Furthermore, even if a shift toward natural gas cuts air pollution, it may also hasten global warming, at least for a while. Tom Wigley, a renowned climatologist at the National Center for Atmospheric Research in Colorado, is the author of a study suggesting that in the next 40 years, a 50 percent shift worldwide from coal to natural-gas as an energy source would actually hasten global warming.

Burning coal produces more carbon dioxide per unit of electricity than burning natural gas. However, coal burning also produces sulfur dioxide, a component of smog that has a cooling effect on the atmosphere, while natural gas operations leak methane, a greenhouse gas that traps more heat per molecule than carbon dioxide. When Wigley took the cooling effects of sulfur dioxide and the warming effects of methane leaks into account, a shift to gas increased global warming despite the reduction in carbon-dioxide emissions.

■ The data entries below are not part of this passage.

theorem hopNoted_shows {s : State} {g : Nat} (hpath : g < s.lnk.paths.length) (hop beyond devices : Nat) :
    HopNoted s (hopNoted s g hop beyond devices) g hop beyond devices := by
  obtain ⟨hentries, hunits⟩ := treeShow_frame (hopKept s g hop beyond devices) (s.getN Obj.ORB_PERIOD)
  have hlatency : Obj.LNK_CASC_LATENCY g ∉ [Obj.LNK_STATUS] := by
    rw [List.mem_singleton, Obj.LNK_CASC_LATENCY, Obj.LNK_STATUS]
    omega
  have hstatus : Obj.LNK_CASC_STATUS g ∉ [Obj.LNK_STATUS] := by
    rw [List.mem_singleton, Obj.LNK_CASC_STATUS, Obj.LNK_STATUS]
    omega
  refine ⟨?latency, ?ok, ?path, fun key hkey => ?others, ?units⟩
  case latency => exact (hentries _ hlatency).trans (get_hopShown_latency s g hop)
  case ok => exact (bit_of_onlyEntries hentries hstatus 1).trans (bit_hopShown_ok s g hop)
  case path =>
    rw [hopNoted, hunits]
    exact List.getElem?_set_self hpath
  case others =>
    have hshown : key ∉ [Obj.LNK_CASC_LATENCY g, Obj.LNK_CASC_STATUS g] := fun h =>
      hkey (List.mem_append_left [Obj.LNK_STATUS] h)
    have htree : key ∉ [Obj.LNK_STATUS] := fun h =>
      hkey (List.mem_append_right [Obj.LNK_CASC_LATENCY g, Obj.LNK_CASC_STATUS g] h)
    exact (hentries key htree).trans (hopShown_onlyEntries s g hop key hshown)
  case units =>
    rw [hopNoted, hunits]
    rfl

theorem HopNoted.raise {s u : State} {g hop beyond devices : Nat} (h : HopNoted s u g hop beyond devices) (src : Nat) :
    HopNoted s (u.raise src) g hop beyond devices := by
  refine ⟨h.latency, h.ok, h.path, h.others, ?_⟩
  rw [h.units]
  rfl

/-- A round trip notes its hop, and one beyond 2.00 us raises source 114 (R261, R17). -/
theorem cascRoundTrip_notes {s : State} {g : Nat} (hon : s.cascOn g = true) (hpath : g < s.lnk.paths.length)
    (trip turn beyond devices : Nat) :
    HopNoted s (s.cascRoundTrip g trip turn beyond devices) g ((trip - turn) / 2) beyond devices ∧
      (2000 < (trip - turn) / 2 → (s.cascRoundTrip g trip turn beyond devices).sourcePending 114) := by
  have hnoted := hopNoted_shows hpath ((trip - turn) / 2) beyond devices
  rw [cascRoundTrip_of_on hon]
  split
  next hholds =>
    have hshort : (trip - turn) / 2 ≤ 2000 := of_decide_eq_true (Bool.and_eq_true_iff.1 hholds).1
    exact ⟨hnoted, fun hlong => absurd hshort (Nat.not_le.2 hlong)⟩
  next => exact ⟨hnoted.raise 114, fun _ => sourcePending_raise _ 114⟩

/-! ## The statement -/

/-- Settles O22: the root's record by the list of groups it is sent on, a branch's by what it keeps and what its flags announce, a
round trip by the hop it notes. -/
theorem cascadeRecords : Obligations.CascadeRecords := by
  intro s t
  refine ⟨?launch, ?receive, ?ups, ?roundTrip⟩
  case launch =>
    intro hrole hrun hlo hhi
    refine ⟨(s.land t).rootLaunch, rfl, ?_⟩
    rw [rootLaunch_of_running (s := s.land t) hrole hrun hlo hhi, cascSendDown_eq]
    exact ⟨rfl, fun _ _ => rfl, rfl⟩
  case receive =>
    intro d label hrole hrun hlo hhi horb hphase
    refine ⟨(s.land t).downReceive d label, rfl, ?_⟩
    rw [downReceive_of_present (s := s.land t) hrole hrun hlo hhi horb hphase]
    have htaken := downTaken_eq (s.land t) d label
    obtain ⟨hentries, hunits⟩ := downAnnounced_frame (downTaken (s.land t) d label) d.flags
    have hsame : s.onlyEntries (downTaken (s.land t) d label) [Obj.ORB_STATUS] := fun key _ => by
      rw [htaken]
      rfl
    have hnext : (downTaken (s.land t) d label).orbAfter 1 = s.orbAfter 1 := orbAfter_downTaken (s.land t) d label 1
    refine ⟨?down, ?label, fun hstretch => ?stretch, fun hstretch hreturn => ?ret, onlyEntries_trans hsame hentries, ?units⟩
    case down => rw [hunits, htaken]
    case label => rw [hunits, htaken]
    case stretch => exact hnext ▸ downAnnounced_stretch _ hstretch
    case ret => exact hnext ▸ downAnnounced_return _ hstretch hreturn
    case units => rw [hunits, htaken]
  case ups =>
    intro g records hon hdown
    refine ⟨(s.land t).cascUps g records, rfl, ?_⟩
    rw [cascUps_of_downward (s := s.land t) hon hdown]
    exact ⟨rfl, fun _ _ => rfl, rfl⟩
  case roundTrip =>
    intro g trip turn beyond devices hon _ hpath
    obtain ⟨⟨hlatency, hok, hnoted, hothers, hunits⟩, hlong⟩ :=
      cascRoundTrip_notes (s := s.land t) hon hpath trip turn beyond devices
    exact ⟨(s.land t).cascRoundTrip g trip turn beyond devices, rfl, hlatency, hok, hnoted, hlong, hothers, hunits⟩

end Sys2Proof.Proofs
end

section
/-!
PROOF. What the registers hold at the end of every command (R422): a reset value of the dictionary fits its type, so an entry that the
store does not list needs no fitting, and the store that fitting builds is sound. Every command ends in it.
-/

namespace Sys2Proof.Proofs

open Sys2Proof Sys2Proof.Machine

/-! ## Reset values fit their types -/

/-- A value lies in the range of its type (Table 17.1), or is the reading of an entry without data. -/
def valueFits (type : ObjType) (v : Int) : Bool :=
  decide (v = Obj.absent) ||
    match ObjType.length type with
    | none => true
    | some n =>
      if ObjType.isSigned type then -(2 ^ (8 * n - 1)) ≤ v && v < 2 ^ (8 * n - 1) else 0 ≤ v && v < 2 ^ (8 * n)

/-- Every entry of a row resets to a value of the row's type. -/
abbrev ResetsFit (r : ObjRow) : Prop :=
  ∀ i ≤ r.indexHi - r.indexLo, ∀ j ≤ r.subHi - r.subLo, valueFits r.type (r.reset i j) = true

/-- Where the reset value is the same for the whole row, that value decides. -/
theorem resetsFit_k (indexLo indexHi subLo subHi : Nat) (type : ObjType) (access : Access) (v : Int) (role states : Nat)
    (range : ObjRange) (mask : Nat) (mirrored : Bool) :
    ResetsFit ⟨indexLo, indexHi, subLo, subHi, type, access, Obj.k v, role, states, range, mask, mirrored⟩ ↔
      valueFits type v = true :=
  ⟨fun h => h 0 (Nat.zero_le _) 0 (Nat.zero_le _), fun h _ _ _ _ => h⟩

theorem valueFits_of_unsigned {type : ObjType} {n m : Nat} (hlen : ObjType.length type = some n)
    (hsign : ObjType.isSigned type = false) (hm : m < 2 ^ (8 * n)) : valueFits type m = true := by
  have hm' : (m : Int) < 2 ^ (8 * n) := by exact_mod_cast hm
  simp [valueFits, hlen, hsign, hm']

theorem valueFits_serialNumber : valueFits .u32 Config.serialNumber = true :=
  valueFits_of_unsigned rfl rfl Config.serialWord.isLt

theorem valueFits_productCode : valueFits .u32 Config.productCode = true := by
  unfold Config.productCode
  split <;> rfl

theorem valueFits_macAddress (port : Nat) : valueFits .u64 (Config.macAddress port) = true :=
  valueFits_of_unsigned rfl rfl (Nat.lt_trans (Config.macWord port).isLt (by decide))

theorem resetsFit_mac {r : ObjRow} (htype : r.type = .u64) (hreset : r.reset = fun i _ => Config.macAddress i) :
    ResetsFit r := by
  intro i _ j _
  rw [htype, hreset]
  exact valueFits_macAddress i

theorem resetsFit_17_12 : ∀ r ∈ Obj.rows_17_12, ResetsFit r := by
  have hmac : ResetsFit ⟨0x1E10, 0x1E11, 0x06, 0x06, .u64, .ro, fun i _ => Config.macAddress i, 0, 0, .any, 0, false⟩ :=
    resetsFit_mac rfl rfl
  simp only [Obj.rows_17_12, List.forall_mem_cons, resetsFit_k, valueFits_serialNumber, valueFits_productCode, eq_true hmac]
  decide

theorem resetsFit_17_13 : ∀ r ∈ Obj.rows_17_13, ResetsFit r := by
  simp only [Obj.rows_17_13, List.forall_mem_cons, resetsFit_k]
  decide

theorem resetsFit_2_10 : ∀ r ∈ Obj.rows_2_10, ResetsFit r := by
  simp only [Obj.rows_2_10, List.forall_mem_cons, resetsFit_k]
  decide

theorem resetsFit_3_8 : ∀ r ∈ Obj.rows_3_8, ResetsFit r := by
  simp only [Obj.rows_3_8, List.forall_mem_cons, resetsFit_k]
  decide

theorem resetsFit_4_7 : ∀ r ∈ Obj.rows_4_7, ResetsFit r := by
  simp only [Obj.rows_4_7, List.forall_mem_cons, resetsFit_k]
  decide

theorem resetsFit_5_10 : ∀ r ∈ Obj.rows_5_10, ResetsFit r := by
  simp only [Obj.rows_5_10, List.forall_mem_cons, resetsFit_k]
  decide

theorem resetsFit_6_8 : ∀ r ∈ Obj.rows_6_8, ResetsFit r := by
  simp only [Obj.rows_6_8, List.forall_mem_cons, resetsFit_k]
  decide

theorem resetsFit_7_9 : ∀ r ∈ Obj.rows_7_9, ResetsFit r := by
  simp only [Obj.rows_7_9, List.forall_mem_cons, resetsFit_k]
  decide

theorem resetsFit_8_9 : ∀ r ∈ Obj.rows_8_9, ResetsFit r := by
  simp only [Obj.rows_8_9, List.forall_mem_cons, resetsFit_k]
  decide

theorem resetsFit_9_6 : ∀ r ∈ Obj.rows_9_6, ResetsFit r := by
  simp only [Obj.rows_9_6, List.forall_mem_cons, resetsFit_k]
  iterate 30 refine ⟨by decide, ?_⟩
  decide

theorem resetsFit_10_14 : ∀ r ∈ Obj.rows_10_14, ResetsFit r := by
  simp only [Obj.rows_10_14, List.forall_mem_cons, resetsFit_k]
  decide

theorem resetsFit_10_17 : ∀ r ∈ Obj.rows_10_17, ResetsFit r := by
  simp only [Obj.rows_10_17, List.forall_mem_cons, resetsFit_k]
  decide

theorem resetsFit_11_11 : ∀ r ∈ Obj.rows_11_11, ResetsFit r := by
  simp only [Obj.rows_11_11, List.forall_mem_cons, resetsFit_k]
  decide

theorem resetsFit_12_8 : ∀ r ∈ Obj.rows_12_8, ResetsFit r := by
  simp only [Obj.rows_12_8, List.forall_mem_cons, resetsFit_k]
  decide

theorem resetsFit_13_7 : ∀ r ∈ Obj.rows_13_7, ResetsFit r := by
  simp only [Obj.rows_13_7, List.forall_mem_cons, resetsFit_k]
  decide

theorem resetsFit_14_15 : ∀ r ∈ Obj.rows_14_15, ResetsFit r := by
  simp only [Obj.rows_14_15, List.forall_mem_cons, resetsFit_k]
  decide

theorem resetsFit_15_14 : ∀ r ∈ Obj.rows_15_14, ResetsFit r := by
  simp only [Obj.rows_15_14, List.forall_mem_cons, resetsFit_k]
  decide

theorem resetsFit_16_11 : ∀ r ∈ Obj.rows_16_11, ResetsFit r := by
  simp only [Obj.rows_16_11, List.forall_mem_cons, resetsFit_k]
  decide

theorem resetsFit_18_10 : ∀ r ∈ Obj.rows_18_10, ResetsFit r := by
  simp only [Obj.rows_18_10, List.forall_mem_cons, resetsFit_k]
  decide

/-- Every entry of every row resets to a value of its type. -/
def TableFits (rows : List ObjRow) : Prop := ∀ r ∈ rows, ResetsFit r

theorem TableFits.ite {c : Prop} [Decidable c] {a b : List ObjRow} (ha : TableFits a) (hb : TableFits b) :
    TableFits (if c then a else b) := by
  split
  · exact ha
  · exact hb

theorem tableFits_rowsAt (index : Nat) : TableFits (Obj.rowsAt index) := by
  have hnone : TableFits [] := fun _ hr => absurd hr List.not_mem_nil
  exact .ite hnone <| .ite resetsFit_17_12 <| .ite resetsFit_17_13 <| .ite resetsFit_2_10 <| .ite resetsFit_3_8 <|
    .ite resetsFit_4_7 <| .ite resetsFit_5_10 <| .ite resetsFit_6_8 <| .ite resetsFit_7_9 <| .ite resetsFit_8_9 <|
    .ite resetsFit_9_6 <| .ite resetsFit_10_17 <| .ite resetsFit_11_11 <| .ite resetsFit_12_8 <| .ite resetsFit_13_7 <|
    .ite resetsFit_14_15 <| .ite resetsFit_15_14 <| .ite resetsFit_16_11 <| .ite resetsFit_18_10 <| .ite hnone <|
    .ite resetsFit_10_14 hnone

/-- A row that holds a key covers its index and subindex. -/
theorem rowOf_covers {key : Nat} {row : ObjRow} (hrow : Obj.rowOf key = some row) :
    row ∈ Obj.rowsAt (key / 256) ∧ key / 256 ≤ row.indexHi ∧ key % 256 ≤ row.subHi := by
  rw [Obj.rowOf, Obj.find?] at hrow
  have hcovers := List.find?_some hrow
  simp only [Bool.and_eq_true, decide_eq_true_eq] at hcovers
  obtain ⟨⟨⟨-, hindex⟩, -⟩, hsub⟩ := hcovers
  exact ⟨List.mem_of_find?_eq_some hrow, hindex, hsub⟩

theorem valueFits_resetValue {key : Nat} {row : ObjRow} (hrow : Obj.rowOf key = some row) :
    valueFits row.type (Obj.resetValue key) = true := by
  obtain ⟨hmem, hindex, hsub⟩ := rowOf_covers hrow
  simp only [Obj.resetValue, hrow]
  exact tableFits_rowsAt _ row hmem _ (Nat.sub_le_sub_right hindex _) _ (Nat.sub_le_sub_right hsub _)

/-! ## Fitting a value -/

theorem unsigned_eq (width : Nat) (v : Int) : (unsigned width v : Int) = v % 2 ^ width := by
  have hpos : (2 : Int) ^ width ≠ 0 := by positivity
  simp only [unsigned, Nat.cast_pow, Nat.cast_ofNat]
  exact Int.toNat_of_nonneg (Int.emod_nonneg v hpos)

theorem unsigned_unsigned (width : Nat) (v : Int) : unsigned width (unsigned width v : Int) = unsigned width v := by
  have h := unsigned_eq width (unsigned width v : Int)
  rw [unsigned_eq width v, Int.emod_emod_of_dvd _ dvd_rfl, ← unsigned_eq width v] at h
  exact_mod_cast h

/-- The signed reading differs from the unsigned one by a multiple of the modulus. -/
theorem signed_eq (width n : Nat) : ∃ q : Int, signed width n = n + q * 2 ^ width := by
  have hdiv : (n : Int) % 2 ^ width = n - 2 ^ width * (n / 2 ^ width) := Int.emod_def _ _
  simp only [signed]
  split
  · exact ⟨-(n / 2 ^ width), by push_cast; rw [hdiv]; ring⟩
  · exact ⟨-(n / 2 ^ width) - 1, by push_cast; rw [hdiv]; ring⟩

theorem unsigned_signed (width : Nat) (v : Int) : unsigned width (signed width (unsigned width v)) = unsigned width v := by
  obtain ⟨q, hq⟩ := signed_eq width (unsigned width v)
  have hmod : unsigned width ((unsigned width v : Int) + q * 2 ^ width) = unsigned width (unsigned width v : Int) := by
    simp only [unsigned, Nat.cast_pow, Nat.cast_ofNat, Int.add_mul_emod_self_right]
  rw [hq, hmod, unsigned_unsigned]

/-- A word of a width that lies in the range of its sign reads as it is. -/
theorem signed_unsigned_of_mem {width : Nat} {v : Int} (hlo : -2 ^ (width - 1) ≤ v) (hhi : v < 2 ^ (width - 1)) (hw : 0 < width) :
    signed width (unsigned width v) = v := by
  obtain ⟨w, rfl⟩ := Nat.exists_eq_add_of_lt hw
  simp only [Nat.zero_add, Nat.add_sub_cancel] at hlo hhi ⊢
  have hdouble : (2 : Int) ^ (w + 1) = 2 * 2 ^ w := by ring
  have hword : (unsigned (w + 1) v : Int) = if 0 ≤ v then v else v + 2 ^ (w + 1) := by
    rw [unsigned_eq]
    split
    · exact Int.emod_eq_of_lt (by assumption) (by omega)
    · rw [← Int.add_emod_right, Int.emod_eq_of_lt (by omega) (by omega)]
  have hmod : unsigned (w + 1) v % 2 ^ (w + 1) = unsigned (w + 1) v := by
    refine Nat.mod_eq_of_lt ?_
    have : (unsigned (w + 1) v : Int) < 2 ^ (w + 1) := by rw [hword]; split <;> omega
    exact_mod_cast this
  have hcut : (unsigned (w + 1) v < 2 ^ w) ↔ ((unsigned (w + 1) v : Int) < 2 ^ w) := by
    rw [← Nat.cast_lt (α := Int)]; push_cast; rfl
  simp only [signed, hmod, Nat.add_sub_cancel, hcut, hword]
  push_cast
  split_ifs <;> omega

/-- Fitting keeps the low bits that the type gives an entry (R422). -/
theorem unsigned_fit {key n : Nat} {row : ObjRow} {v : Int} (hrow : Obj.rowOf key = some row)
    (hlen : ObjType.length row.type = some n) (hdata : v ≠ Obj.absent) :
    unsigned (8 * n) (Obj.fit key v) = unsigned (8 * n) v := by
  simp only [Obj.fit, hdata, if_false, hrow, hlen]
  split
  · exact unsigned_signed _ _
  · exact unsigned_unsigned _ _

/-- A signed type has at least one byte. -/
theorem length_pos_of_signed {type : ObjType} {n : Nat} (hsign : ObjType.isSigned type = true)
    (hlen : ObjType.length type = some n) : 0 < n := by
  cases type <;> simp_all [ObjType.isSigned, ObjType.length] <;> omega

/-- A value in the range of its type needs no fitting. -/
theorem fit_of_valueFits {key : Nat} {row : ObjRow} {v : Int} (hrow : Obj.rowOf key = some row)
    (hfits : valueFits row.type v = true) : Obj.fit key v = v := by
  by_cases hdata : v = Obj.absent
  · rw [hdata, Obj.fit_absent]
  cases hlen : ObjType.length row.type with
  | none => simp [Obj.fit, hrow, hlen]
  | some n =>
    simp only [valueFits, hdata, decide_false, Bool.false_or, hlen] at hfits
    simp only [Obj.fit, hdata, if_false, hrow, hlen]
    split
    next hsign =>
      simp only [hsign, if_true, Bool.and_eq_true, decide_eq_true_eq] at hfits
      exact signed_unsigned_of_mem hfits.1 hfits.2 (Nat.mul_pos (by decide) (length_pos_of_signed hsign hlen))
    next hsign =>
      simp only [hsign, Bool.false_eq_true, if_false, Bool.and_eq_true, decide_eq_true_eq] at hfits
      rw [unsigned_eq, Int.emod_eq_of_lt hfits.1 hfits.2]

“On balance I do not think large-scale movement to gas is a good thing,” Wigley wrote in an email. “It is certainly not the panacea that gas producers would like us to believe.”

About the Author

Ashley Taylor

Ashley Taylor holds a B.A. in biology from Oberlin College. Her first real lab job taught her that what she had liked about science all along was not working in a lab but thinking, asking questions, and writing. Since 2009, she has written for the Somerville News, a weekly newspaper in Somerville, Massachusetts. She looks forward to returning to science as a journalist. When not writing, she loves to take ballet classes.

Discussion

5 Comments

philip johnson says:

The author and Sierra Club representative criticize the decision to generate electricity from natural gas based upon rumors and unsubstantiated allegations. Coal has well documented negative affects on the environment but natural gas has none at this juncture. The unscientific bias of this article is unworthy of an organ that advertises itself as an “science advocate”.

lsjogren says:

Interesting. Coal fired power plants are preferable environmentally to natural gas because they produce smog.

I must say I hadn’t run into that point of view before.

Ed Smeloff says:

The gas plants should be fast ramping to better mix with increased renewable generation.

George Thurston says:

The argument that sulfate pollution is a climate benefit ignores the major adverse health effects that sulfates (e.g., sulfuric acid) cause, and is a gross and inacurate oversimplification of their climate effects. While it is true sulfates have a cooling effect (by scattering light), that cooling will not likely be in the same places (e.g., latitudes) that the warming from CO2 would occur. Thus, they are not directly canceling factors, and they just create more horizontal temperature gradients, yielding more weather changes.
Ultimately, getting off fossil fuels is the answer, but switching from coal to gas is a good first step that will have major health benefits by dramatically reducing adverse air pollution health effects.